Baccarat was originally a suburb of the city of Deneuvre which has Roman origins. The name Baccarat comes perhaps from Bacchi-ara ("Altar of Bacchus") which was the name of a Roman castellum of which there remains a relic called the Tower of Bacha on the heights of Deneuvre.

The Castellany belonged to the Diocese of Metz. In 1305 Henri, first lord of Blâmont from the House of Salm, dedicated Deneuvre for the Bishop of Metz and, to ensure its safety, he built the Tower of Voués at the bottom of the spur. A suburb formed at its foot: this was the origin of Baccarat (which has been spelt Bacquarat, Bakarroit, Beckarrat, and Backarrat). The name Baccarat appeared for the first time in 1291.

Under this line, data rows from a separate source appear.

-- ==== Sys2Proof/Laws/ControlSpaceKeep.lean ====
section
/-!
SUPPORT. Frames of the commands of Sys2Proof/Machine/ControlSpace.lean: what a command does not write stays as it was.
-/
namespace Sys2Proof.Laws
open Machine Machine.State

set_option linter.unusedSimpArgs false
set_option linter.unusedTactic false
set_option linter.unreachableTactic false
set_option linter.unusedVariables false

variable {α : Type} {φ : State → α}

theorem execFabricRead_frame (h_regs : Blind.regs φ) (h_seq : Blind.seq φ) (h_pending : Blind.pending φ) (h_out : Blind.out φ) (h_hiLatch : Blind.hiLatch φ) (h_commitLatch : Blind.commitLatch φ) (h_rigs : Blind.rigs φ) (h_treads : Blind.treads φ) (h_chans : Blind.chans φ) (h_flights : Blind.flights φ) (h_stages : Blind.stages φ) (h_ctxs : Blind.ctxs φ) (h_landings : Blind.landings φ) (h_mem : Blind.mem φ) (h_memCheck : Blind.memCheck φ) (h_memEpoch : Blind.memEpoch φ) (h_memKey : Blind.memKey φ) (h_ucs : Blind.ucs φ) (h_ropes : Blind.ropes φ) (h_fabric : Blind.fabric φ) (h_rings : Blind.rings φ) (h_svcs : Blind.svcs φ) (h_journal : Blind.journal φ) (h_sec : Blind.sec φ) (h_det : Blind.det φ) (agent : Agent) (addr : W64) (size : Nat) (bad : List (Nat × Nat)) (s : State) (t' : State)
    (h : execFabricRead agent addr size bad s = .next t') : φ t' = φ s := by
  unfold execFabricRead at h
  refine perform_frame h_out h_pending h (fun s => ?_)
  repeat' first
    | simp only [fabLocal_frame h_regs h_seq h_out h_hiLatch h_commitLatch h_rigs h_treads h_chans h_flights h_stages h_ctxs h_landings h_mem h_memCheck h_memEpoch h_memKey h_ucs h_ropes h_fabric h_rings h_svcs h_journal h_sec h_det]
    | split
    | dsimp only
    | with_reducible rfl

theorem execFabricWrite_frame (h_regs : Blind.regs φ) (h_seq : Blind.seq φ) (h_pending : Blind.pending φ) (h_out : Blind.out φ) (h_hiLatch : Blind.hiLatch φ) (h_commitLatch : Blind.commitLatch φ) (h_rigs : Blind.rigs φ) (h_treads : Blind.treads φ) (h_chans : Blind.chans φ) (h_flights : Blind.flights φ) (h_stages : Blind.stages φ) (h_ctxs : Blind.ctxs φ) (h_landings : Blind.landings φ) (h_mem : Blind.mem φ) (h_memCheck : Blind.memCheck φ) (h_memEpoch : Blind.memEpoch φ) (h_memKey : Blind.memKey φ) (h_ucs : Blind.ucs φ) (h_ropes : Blind.ropes φ) (h_fabric : Blind.fabric φ) (h_rings : Blind.rings φ) (h_svcs : Blind.svcs φ) (h_journal : Blind.journal φ) (h_sec : Blind.sec φ) (h_det : Blind.det φ) (agent : Agent) (addr : W64) (data : List Byte) (bad : List (Nat × Nat)) (s : State) (t' : State)
    (h : execFabricWrite agent addr data bad s = .next t') : φ t' = φ s := by
  unfold execFabricWrite at h
  refine perform_frame h_out h_pending h (fun s => ?_)
  repeat' first
    | simp only [fabLocal_frame h_regs h_seq h_out h_hiLatch h_commitLatch h_rigs h_treads h_chans h_flights h_stages h_ctxs h_landings h_mem h_memCheck h_memEpoch h_memKey h_ucs h_ropes h_fabric h_rings h_svcs h_journal h_sec h_det]
    | split
    | dsimp only
    | with_reducible rfl

theorem execFabricAtomic_frame (h_regs : Blind.regs φ) (h_seq : Blind.seq φ) (h_pending : Blind.pending φ) (h_out : Blind.out φ) (h_hiLatch : Blind.hiLatch φ) (h_commitLatch : Blind.commitLatch φ) (h_rigs : Blind.rigs φ) (h_treads : Blind.treads φ) (h_chans : Blind.chans φ) (h_flights : Blind.flights φ) (h_stages : Blind.stages φ) (h_ctxs : Blind.ctxs φ) (h_landings : Blind.landings φ) (h_mem : Blind.mem φ) (h_memCheck : Blind.memCheck φ) (h_memEpoch : Blind.memEpoch φ) (h_memKey : Blind.memKey φ) (h_ucs : Blind.ucs φ) (h_ropes : Blind.ropes φ) (h_fabric : Blind.fabric φ) (h_rings : Blind.rings φ) (h_svcs : Blind.svcs φ) (h_journal : Blind.journal φ) (h_sec : Blind.sec φ) (h_det : Blind.det φ) (agent : Agent) (func : Nat) (addr : W64) (size : Nat) (value compare : W64) (bad : List (Nat × Nat)) (s : State) (t' : State)
    (h : execFabricAtomic agent func addr size value compare bad s = .next t') : φ t' = φ s := by
  unfold execFabricAtomic at h
  refine perform_frame h_out h_pending h (fun s => ?_)
  repeat' first
    | simp only [fabLocal_frame h_regs h_seq h_out h_hiLatch h_commitLatch h_rigs h_treads h_chans h_flights h_stages h_ctxs h_landings h_mem h_memCheck h_memEpoch h_memKey h_ucs h_ropes h_fabric h_rings h_svcs h_journal h_sec h_det]
    | split
    | dsimp only
    | with_reducible rfl

theorem execFabricRequestIssue_frame (h_regs : Blind.regs φ) (h_seq : Blind.seq φ) (h_pending : Blind.pending φ) (h_out : Blind.out φ) (h_ropes : Blind.ropes φ) (h_fabric : Blind.fabric φ) (h_rings : Blind.rings φ) (h_journal : Blind.journal φ) (h_sec : Blind.sec φ) (h_det : Blind.det φ) (agent : Agent) (op func : Nat) (addr : W64) (size : Nat) (data : List Byte) (s : State) (t' : State)
    (h : execFabricRequestIssue agent op func addr size data s = .next t') : φ t' = φ s := by
  unfold execFabricRequestIssue at h
  refine perform_frame h_out h_pending h (fun s => ?_)
  repeat' first
    | simp only [issueRemote_frame h_regs h_seq h_out h_ropes h_fabric h_rings h_journal h_sec h_det]
    | split
    | dsimp only
    | with_reducible rfl

theorem execFabricResponse_frame (h_regs : Blind.regs φ) (h_seq : Blind.seq φ) (h_pending : Blind.pending φ) (h_out : Blind.out φ) (h_ropes : Blind.ropes φ) (h_fabric : Blind.fabric φ) (h_rings : Blind.rings φ) (h_journal : Blind.journal φ) (h_sec : Blind.sec φ) (h_det : Blind.det φ) (k v : Nat) (msg : List Byte) (s : State) (t' : State)
    (h : execFabricResponse k v msg s = .next t') : φ t' = φ s := by
  unfold execFabricResponse at h
  refine perform_frame h_out h_pending h (fun s => ?_)
  repeat' first
    | simp only [fabError_frame h_regs h_seq h_rings h_det, fabReply_frame h_regs h_seq h_out h_ropes h_rings h_journal h_sec h_det, tookMsg_frame h_ropes, h_fabric.eq]
    | split
    | dsimp only
    | with_reducible rfl

theorem execLandingEntry_frame (h_regs : Blind.regs φ) (h_seq : Blind.seq φ) (h_pending : Blind.pending φ) (h_out : Blind.out φ) (h_rigs : Blind.rigs φ) (h_landings : Blind.landings φ) (h_ropes : Blind.ropes φ) (h_rings : Blind.rings φ) (h_svcs : Blind.svcs φ) (h_det : Blind.det φ) (k v : Nat) (msg : List Byte) (s : State) (t' : State)
    (h : execLandingEntry k v msg s = .next t') : φ t' = φ s := by
  unfold execLandingEntry at h
  refine perform_frame h_out h_pending h (fun s => ?_)
  repeat' first
    | simp only [bump_frame h_regs, peerMismatch_frame h_regs h_seq h_out h_rigs h_ropes h_rings h_svcs h_det, setLanding_frame h_landings, tookMsg_frame h_ropes]
    | split
    | dsimp only
    | with_reducible rfl

theorem execLandingCredit_frame (h_regs : Blind.regs φ) (h_seq : Blind.seq φ) (h_pending : Blind.pending φ) (h_out : Blind.out φ) (h_rigs : Blind.rigs φ) (h_stages : Blind.stages φ) (h_ctxs : Blind.ctxs φ) (h_landings : Blind.landings φ) (h_parts : Blind.parts φ) (h_ropes : Blind.ropes φ) (h_rings : Blind.rings φ) (h_svcs : Blind.svcs φ) (h_det : Blind.det φ) (k v : Nat) (msg : List Byte) (s : State) (t' : State)
    (h : execLandingCredit k v msg s = .next t') : φ t' = φ s := by
  unfold execLandingCredit at h
  refine perform_frame h_out h_pending h (fun s => ?_)
  repeat' first
    | simp only [creditLanding_frame h_stages h_ctxs h_landings h_parts, peerMismatch_frame h_regs h_seq h_out h_rigs h_ropes h_rings h_svcs h_det, setLanding_frame h_landings, tookMsg_frame h_ropes]
    | split
    | dsimp only
    | with_reducible rfl

end Sys2Proof.Laws
end

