-- ==== Sys2Proof/Laws/PowerFrame.lean ====
section
/-!
SUPPORT. Frames of the operations of Sys2Proof/Machine/Power.lean: what none of them writes stays as it was.
-/
namespace Sys2Proof.Laws
open Machine Machine.State

set_option linter.unusedSimpArgs false
set_option linter.unusedTactic false
set_option linter.unreachableTactic false
set_option linter.unusedVariables false

variable {α : Type} {φ : State → α}

theorem hitAll_frame (h_regs : Blind.regs φ) (h_seq : Blind.seq φ) (h_rings : Blind.rings φ) (h_journal : Blind.journal φ) (h_sec : Blind.sec φ) (h_det : Blind.det φ) (point : Nat) (s : State) :
    φ (hitAll point s) = φ s := by
  unfold hitAll
  repeat' first
    | simp only [hitInjection_frame h_regs h_seq h_rings h_journal h_sec h_det]
    | split
    | dsimp only
    | with_reducible rfl

theorem cutRates_frame (h_regs : Blind.regs φ) (h_power : Blind.power φ) (w e : Nat) (s : State) :
    φ (cutRates w e s) = φ s := by
  unfold cutRates
  repeat' first
    | simp only [floorRates_frame h_regs h_power, scaleRates_frame h_regs h_power, h_power.eq]
    | split
    | dsimp only
    | with_reducible rfl

theorem overBudget_frame (h_regs : Blind.regs φ) (h_seq : Blind.seq φ) (h_power : Blind.power φ) (h_rings : Blind.rings φ) (h_det : Blind.det φ) (w e : Nat) (s : State) :
    φ (overBudget w e s) = φ s := by
  unfold overBudget
  repeat' first
    | simp only [cutRates_frame h_regs h_power, holdAdmission_frame h_regs h_power, raise0_frame h_regs h_seq h_rings h_det, h_power.eq]
    | split
    | dsimp only
    | with_reducible rfl

theorem warnFlight_frame (h_regs : Blind.regs φ) (h_seq : Blind.seq φ) (h_power : Blind.power φ) (h_rings : Blind.rings φ) (h_det : Blind.det φ) (gf : Nat) (s : State) :
    φ (warnFlight gf s) = φ s := by
  unfold warnFlight
  repeat' first
    | simp only [bump_frame h_regs, raise_frame h_regs h_seq h_rings h_det, h_power.eq]
    | split
    | dsimp only
    | with_reducible rfl

theorem sampleFlight_frame (h_regs : Blind.regs φ) (h_seq : Blind.seq φ) (h_power : Blind.power φ) (h_rings : Blind.rings φ) (h_det : Blind.det φ) (gf : Nat) (s : State) :
    φ (sampleFlight gf s) = φ s := by
  unfold sampleFlight
  repeat' first
    | simp only [raise_frame h_regs h_seq h_rings h_det, set_frame h_regs, warnFlight_frame h_regs h_seq h_power h_rings h_det, h_power.eq]
    | split
    | dsimp only
    | with_reducible rfl

theorem thermalTrip_frame (h_regs : Blind.regs φ) (h_pkg : Blind.pkg φ) (h_seq : Blind.seq φ) (h_out : Blind.out φ) (h_pins : Blind.pins φ) (h_power : Blind.power φ) (h_treads : Blind.treads φ) (h_flights : Blind.flights φ) (h_rings : Blind.rings φ) (h_det : Blind.det φ) (gf : Nat) (s : State) :
    φ (thermalTrip gf s) = φ s := by
  unfold thermalTrip
  repeat' first
    | simp only [flightOff_frame h_regs h_power h_treads h_flights, packageFault_frame h_pkg h_out h_pins, put_frame h_out, raise_frame h_regs h_seq h_rings h_det, h_pins.eq]
    | with_reducible refine Eq.trans (foldl_frame (fun _ _ => ?_) _ _) ?_
    | split
    | dsimp only
    | with_reducible rfl

theorem takeReadings_frame (h_power : Blind.power φ) (readings : List (Nat × Int)) (s : State) :
    φ (takeReadings readings s) = φ s := by
  unfold takeReadings
  repeat' first
    | simp only [h_power.eq]
    | with_reducible refine Eq.trans (foldl_frame (fun _ _ => ?_) _ _) ?_
    | split
    | dsimp only
    | with_reducible rfl

theorem sampleFlights_frame (h_regs : Blind.regs φ) (h_seq : Blind.seq φ) (h_power : Blind.power φ) (h_rings : Blind.rings φ) (h_det : Blind.det φ) (s : State) :
    φ (sampleFlights s) = φ s := by
  unfold sampleFlights
  repeat' first
    | simp only [sampleFlight_frame h_regs h_seq h_power h_rings h_det, set_frame h_regs]
    | with_reducible refine Eq.trans (foldl_frame (fun _ _ => ?_) _ _) ?_
    | split
    | dsimp only
    | with_reducible rfl

end Sys2Proof.Laws
end

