@[simp] theorem set_chan_at (f : Fld) (v : Nat) (s : State) (i : Nat) : (State.set f v s).chan i = s.chan i := rfl
@[simp] theorem unset_chan_at (f : Fld) (s : State) (i : Nat) : (State.unset f s).chan i = s.chan i := rfl
@[simp] theorem put_chan_at (o : Out) (s : State) (i : Nat) : (State.put o s).chan i = s.chan i := rfl
@[simp] theorem at_chan_at (now : W64) (s : State) (i : Nat) : (State.at_ now s).chan i = s.chan i := rfl
@[simp] theorem ropeAt_chan_at (k : Nat) (now : W64) (s : State) (i : Nat) : (State.ropeAt k now s).chan i = s.chan i := rfl
@[simp] theorem setRig_chan_at (p : Nat) (v : Rig) (s : State) (i : Nat) : (State.setRig p v s).chan i = s.chan i := rfl
@[simp] theorem setTread_chan_at (t : Nat) (v : Tread) (s : State) (i : Nat) : (State.setTread t v s).chan i = s.chan i := rfl
@[simp] theorem setKnot_chan_at (k : Nat) (v : Knot) (s : State) (i : Nat) : (State.setKnot k v s).chan i = s.chan i := rfl
@[simp] theorem setFlight_chan_at (gf : Nat) (v : Flight) (s : State) (i : Nat) : (State.setFlight gf v s).chan i = s.chan i := rfl
@[simp] theorem setStage_chan_at (n : Nat) (v : Stage) (s : State) (i : Nat) : (State.setStage n v s).chan i = s.chan i := rfl
@[simp] theorem setCtx_chan_at (n : Nat) (v : Ctx) (s : State) (i : Nat) : (State.setCtx n v s).chan i = s.chan i := rfl
@[simp] theorem setLanding_chan_at (n : Nat) (v : Landing) (s : State) (i : Nat) : (State.setLanding n v s).chan i = s.chan i := rfl
@[simp] theorem setPart_chan_at (p : Nat) (v : Part) (s : State) (i : Nat) : (State.setPart p v s).chan i = s.chan i := rfl
@[simp] theorem setRed_chan_at (n : Nat) (v : Red) (s : State) (i : Nat) : (State.setRed n v s).chan i = s.chan i := rfl
@[simp] theorem setUc_chan_at (u : Nat) (v : Undercroft) (s : State) (i : Nat) : (State.setUc u v s).chan i = s.chan i := rfl
@[simp] theorem setRope_chan_at (k : Nat) (v : Rope) (s : State) (i : Nat) : (State.setRope k v s).chan i = s.chan i := rfl
@[simp] theorem setLaser_chan_at (m : Nat) (v : Laser) (s : State) (i : Nat) : (State.setLaser m v s).chan i = s.chan i := rfl
@[simp] theorem setBundle_chan_at (n : Nat) (v : Bundle) (s : State) (i : Nat) : (State.setBundle n v s).chan i = s.chan i := rfl
@[simp] theorem setHce_chan_at (e : Nat) (v : Hce) (s : State) (i : Nat) : (State.setHce e v s).chan i = s.chan i := rfl
@[simp] theorem setRing_chan_at (f : Nat) (v : EvRing) (s : State) (i : Nat) : (State.setRing f v s).chan i = s.chan i := rfl
@[simp] theorem setSvc_chan_at (p : Nat) (v : Svc) (s : State) (i : Nat) : (State.setSvc p v s).chan i = s.chan i := rfl
@[simp] theorem setPower_chan_at (v : Power) (s : State) (i : Nat) : (State.setPower v s).chan i = s.chan i := rfl
@[simp] theorem setPins_chan_at (v : Pins) (s : State) (i : Nat) : (State.setPins v s).chan i = s.chan i := rfl
@[simp] theorem setMemCheck_chan_at (v : Tbl Nat) (s : State) (i : Nat) : (State.setMemCheck v s).chan i = s.chan i := rfl
@[simp] theorem setMemEpoch_chan_at (v : Tbl Nat) (s : State) (i : Nat) : (State.setMemEpoch v s).chan i = s.chan i := rfl
@[simp] theorem setMemKey_chan_at (v : Tbl Nat) (s : State) (i : Nat) : (State.setMemKey v s).chan i = s.chan i := rfl
@[simp] theorem setTreads_chan_at (v : Tbl Tread) (s : State) (i : Nat) : (State.setTreads v s).chan i = s.chan i := rfl
@[simp] theorem setKnots_chan_at (v : Tbl Knot) (s : State) (i : Nat) : (State.setKnots v s).chan i = s.chan i := rfl
@[simp] theorem setChan_self (i : Nat) (v : ChanData) (s : State) : (State.setChan i v s).chan i = v :=
  tget_tset_self _ _ _
theorem setChan_other {i j : Nat} (v : ChanData) (s : State) (h : j ≠ i) : (State.setChan i v s).chan j = s.chan j :=
  tget_tset_other _ _ h
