-- ==== Sys2Proof/Laws/UndercroftFrame.lean ====
section
/-!
SUPPORT. Frames of the operations of Sys2Proof/Machine/Undercroft.lean: what none of them writes stays as it was.
-/
namespace Sys2Proof.Laws
open Machine Machine.State

set_option linter.unusedSimpArgs false
set_option linter.unusedTactic false
set_option linter.unreachableTactic false
set_option linter.unusedVariables false

variable {α : Type} {φ : State → α}

theorem ucStop_frame (h_regs : Blind.regs φ) (h_seq : Blind.seq φ) (h_out : Blind.out φ) (h_rigs : Blind.rigs φ) (h_ropes : Blind.ropes φ) (h_rings : Blind.rings φ) (h_svcs : Blind.svcs φ) (h_det : Blind.det φ) (u : Nat) (conv : Bool) (code tag p : Nat) (s : State) :
    φ (ucStop u conv code tag p s) = φ s := by
  unfold ucStop
  repeat' first
    | simp only [programFault_frame h_regs h_out h_rigs h_ropes h_svcs, raise_frame h_regs h_seq h_rings h_det, set_frame h_regs]
    | split
    | dsimp only
    | with_reducible rfl

theorem ucHold_frame (h_regs : Blind.regs φ) (h_ucs : Blind.ucs φ) (u p kind : Nat) (s : State) :
    φ (ucHold u p kind s) = φ s := by
  unfold ucHold
  repeat' first
    | simp only [set_frame h_regs, setUc_frame h_ucs]
    | split
    | dsimp only
    | with_reducible rfl

theorem ucFail_frame (h_regs : Blind.regs φ) (h_seq : Blind.seq φ) (h_out : Blind.out φ) (h_rigs : Blind.rigs φ) (h_ucs : Blind.ucs φ) (h_ropes : Blind.ropes φ) (h_rings : Blind.rings φ) (h_svcs : Blind.svcs φ) (h_det : Blind.det φ) (u : Nat) (conv : Bool) (status tag p : Nat) (s : State) :
    φ (ucFail u conv status tag p s) = φ s := by
  unfold ucFail
  repeat' first
    | simp only [ucHold_frame h_regs h_ucs, ucStop_frame h_regs h_seq h_out h_rigs h_ropes h_rings h_svcs h_det]
    | split
    | dsimp only
    | with_reducible rfl

theorem ucRead_frame (h_regs : Blind.regs φ) (h_seq : Blind.seq φ) (h_out : Blind.out φ) (h_hiLatch : Blind.hiLatch φ) (h_commitLatch : Blind.commitLatch φ) (h_rigs : Blind.rigs φ) (h_treads : Blind.treads φ) (h_flights : Blind.flights φ) (h_ctxs : Blind.ctxs φ) (h_landings : Blind.landings φ) (h_mem : Blind.mem φ) (h_memCheck : Blind.memCheck φ) (h_memEpoch : Blind.memEpoch φ) (h_memKey : Blind.memKey φ) (h_ucs : Blind.ucs φ) (h_ropes : Blind.ropes φ) (h_fabric : Blind.fabric φ) (h_rings : Blind.rings φ) (h_svcs : Blind.svcs φ) (h_journal : Blind.journal φ) (h_sec : Blind.sec φ) (h_det : Blind.det φ) (u p : Nat) (bad : Tbl Nat) (far : Nat × List Byte) (addr n : Nat) (s : State) :
    φ (ucRead u p bad far addr n s).2.2 = φ s := by
  unfold ucRead
  repeat' first
    | simp only [engRead_frame h_regs h_seq h_out h_rigs h_treads h_flights h_ctxs h_landings h_mem h_memCheck h_memEpoch h_memKey h_ucs h_ropes h_fabric h_rings h_svcs h_journal h_sec h_det, fabError_frame h_regs h_seq h_rings h_det, readReg_frame h_regs h_seq h_hiLatch h_commitLatch h_rings h_journal h_sec h_det]
    | split
    | refine Eq.trans (engRead_frame_of h_regs h_seq h_out h_rigs h_treads h_flights h_ctxs h_landings h_mem h_memCheck h_memEpoch h_memKey h_ucs h_ropes h_fabric h_rings h_svcs h_journal h_sec h_det ‹_›) ?_
    | refine Eq.trans (readReg_frame_of h_regs h_seq h_hiLatch h_commitLatch h_rings h_journal h_sec h_det ‹_›) ?_
    | dsimp only
    | with_reducible rfl

theorem ucRead_frame_of (h_regs : Blind.regs φ) (h_seq : Blind.seq φ) (h_out : Blind.out φ) (h_hiLatch : Blind.hiLatch φ) (h_commitLatch : Blind.commitLatch φ) (h_rigs : Blind.rigs φ) (h_treads : Blind.treads φ) (h_flights : Blind.flights φ) (h_ctxs : Blind.ctxs φ) (h_landings : Blind.landings φ) (h_mem : Blind.mem φ) (h_memCheck : Blind.memCheck φ) (h_memEpoch : Blind.memEpoch φ) (h_memKey : Blind.memKey φ) (h_ucs : Blind.ucs φ) (h_ropes : Blind.ropes φ) (h_fabric : Blind.fabric φ) (h_rings : Blind.rings φ) (h_svcs : Blind.svcs φ) (h_journal : Blind.journal φ) (h_sec : Blind.sec φ) (h_det : Blind.det φ) {u : Nat} {p : Nat} {bad : Tbl Nat} {far : Nat × List Byte} {addr : Nat} {n : Nat} {s : State} {t' : State} {x0 x1}
    (h' : ucRead u p bad far addr n s = (x0, x1, t')) : φ t' = φ s := by
  rw [← ucRead_frame h_regs h_seq h_out h_hiLatch h_commitLatch h_rigs h_treads h_flights h_ctxs h_landings h_mem h_memCheck h_memEpoch h_memKey h_ucs h_ropes h_fabric h_rings h_svcs h_journal h_sec h_det u p bad far addr n s, h']

theorem ucWrite_frame (h_regs : Blind.regs φ) (h_seq : Blind.seq φ) (h_out : Blind.out φ) (h_rigs : Blind.rigs φ) (h_treads : Blind.treads φ) (h_chans : Blind.chans φ) (h_flights : Blind.flights φ) (h_stages : Blind.stages φ) (h_ctxs : Blind.ctxs φ) (h_landings : Blind.landings φ) (h_mem : Blind.mem φ) (h_memCheck : Blind.memCheck φ) (h_memEpoch : Blind.memEpoch φ) (h_memKey : Blind.memKey φ) (h_ucs : Blind.ucs φ) (h_ropes : Blind.ropes φ) (h_fabric : Blind.fabric φ) (h_rings : Blind.rings φ) (h_svcs : Blind.svcs φ) (h_journal : Blind.journal φ) (h_sec : Blind.sec φ) (h_det : Blind.det φ) (u p : Nat) (bad : Tbl Nat) (far addr : Nat) (l : List Byte) (s : State) :
    φ (ucWrite u p bad far addr l s).2 = φ s := by
  unfold ucWrite
  repeat' first
    | simp only [ctlWrite_frame h_regs h_seq h_out h_rigs h_treads h_chans h_flights h_stages h_landings h_ucs h_ropes h_rings h_svcs h_journal h_det, engWrite_frame h_regs h_seq h_out h_rigs h_treads h_flights h_ctxs h_landings h_mem h_memCheck h_memEpoch h_memKey h_ucs h_ropes h_fabric h_rings h_svcs h_journal h_sec h_det, fabError_frame h_regs h_seq h_rings h_det]
    | split
    | refine Eq.trans (engWrite_frame_of h_regs h_seq h_out h_rigs h_treads h_flights h_ctxs h_landings h_mem h_memCheck h_memEpoch h_memKey h_ucs h_ropes h_fabric h_rings h_svcs h_journal h_sec h_det ‹_›) ?_
    | dsimp only
    | with_reducible rfl

theorem ucWrite_frame_of (h_regs : Blind.regs φ) (h_seq : Blind.seq φ) (h_out : Blind.out φ) (h_rigs : Blind.rigs φ) (h_treads : Blind.treads φ) (h_chans : Blind.chans φ) (h_flights : Blind.flights φ) (h_stages : Blind.stages φ) (h_ctxs : Blind.ctxs φ) (h_landings : Blind.landings φ) (h_mem : Blind.mem φ) (h_memCheck : Blind.memCheck φ) (h_memEpoch : Blind.memEpoch φ) (h_memKey : Blind.memKey φ) (h_ucs : Blind.ucs φ) (h_ropes : Blind.ropes φ) (h_fabric : Blind.fabric φ) (h_rings : Blind.rings φ) (h_svcs : Blind.svcs φ) (h_journal : Blind.journal φ) (h_sec : Blind.sec φ) (h_det : Blind.det φ) {u : Nat} {p : Nat} {bad : Tbl Nat} {far : Nat} {addr : Nat} {l : List Byte} {s : State} {t' : State} {x0}
    (h' : ucWrite u p bad far addr l s = (x0, t')) : φ t' = φ s := by
  rw [← ucWrite_frame h_regs h_seq h_out h_rigs h_treads h_chans h_flights h_stages h_ctxs h_landings h_mem h_memCheck h_memEpoch h_memKey h_ucs h_ropes h_fabric h_rings h_svcs h_journal h_sec h_det u p bad far addr l s, h']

In 1459 the city was best known for its drapers as well as wine. Louis XV authorized the creation of a glassworks in 1764 at the instigation of the Bishop of Metz who was anxious to sell the important local production of firewood. A glassworks named Antoine Renaut responded to the authorisation. The works became a crystal glassworks in 1817 and was sold to the Compagnie des Cristalleries in 1881 subsequently achieving worldwide fame under the name of Baccarat. The growing number of workers enabled the development of the commune with the construction of housing, schools, shops, roads, and small industries but the war marked a halt to this development.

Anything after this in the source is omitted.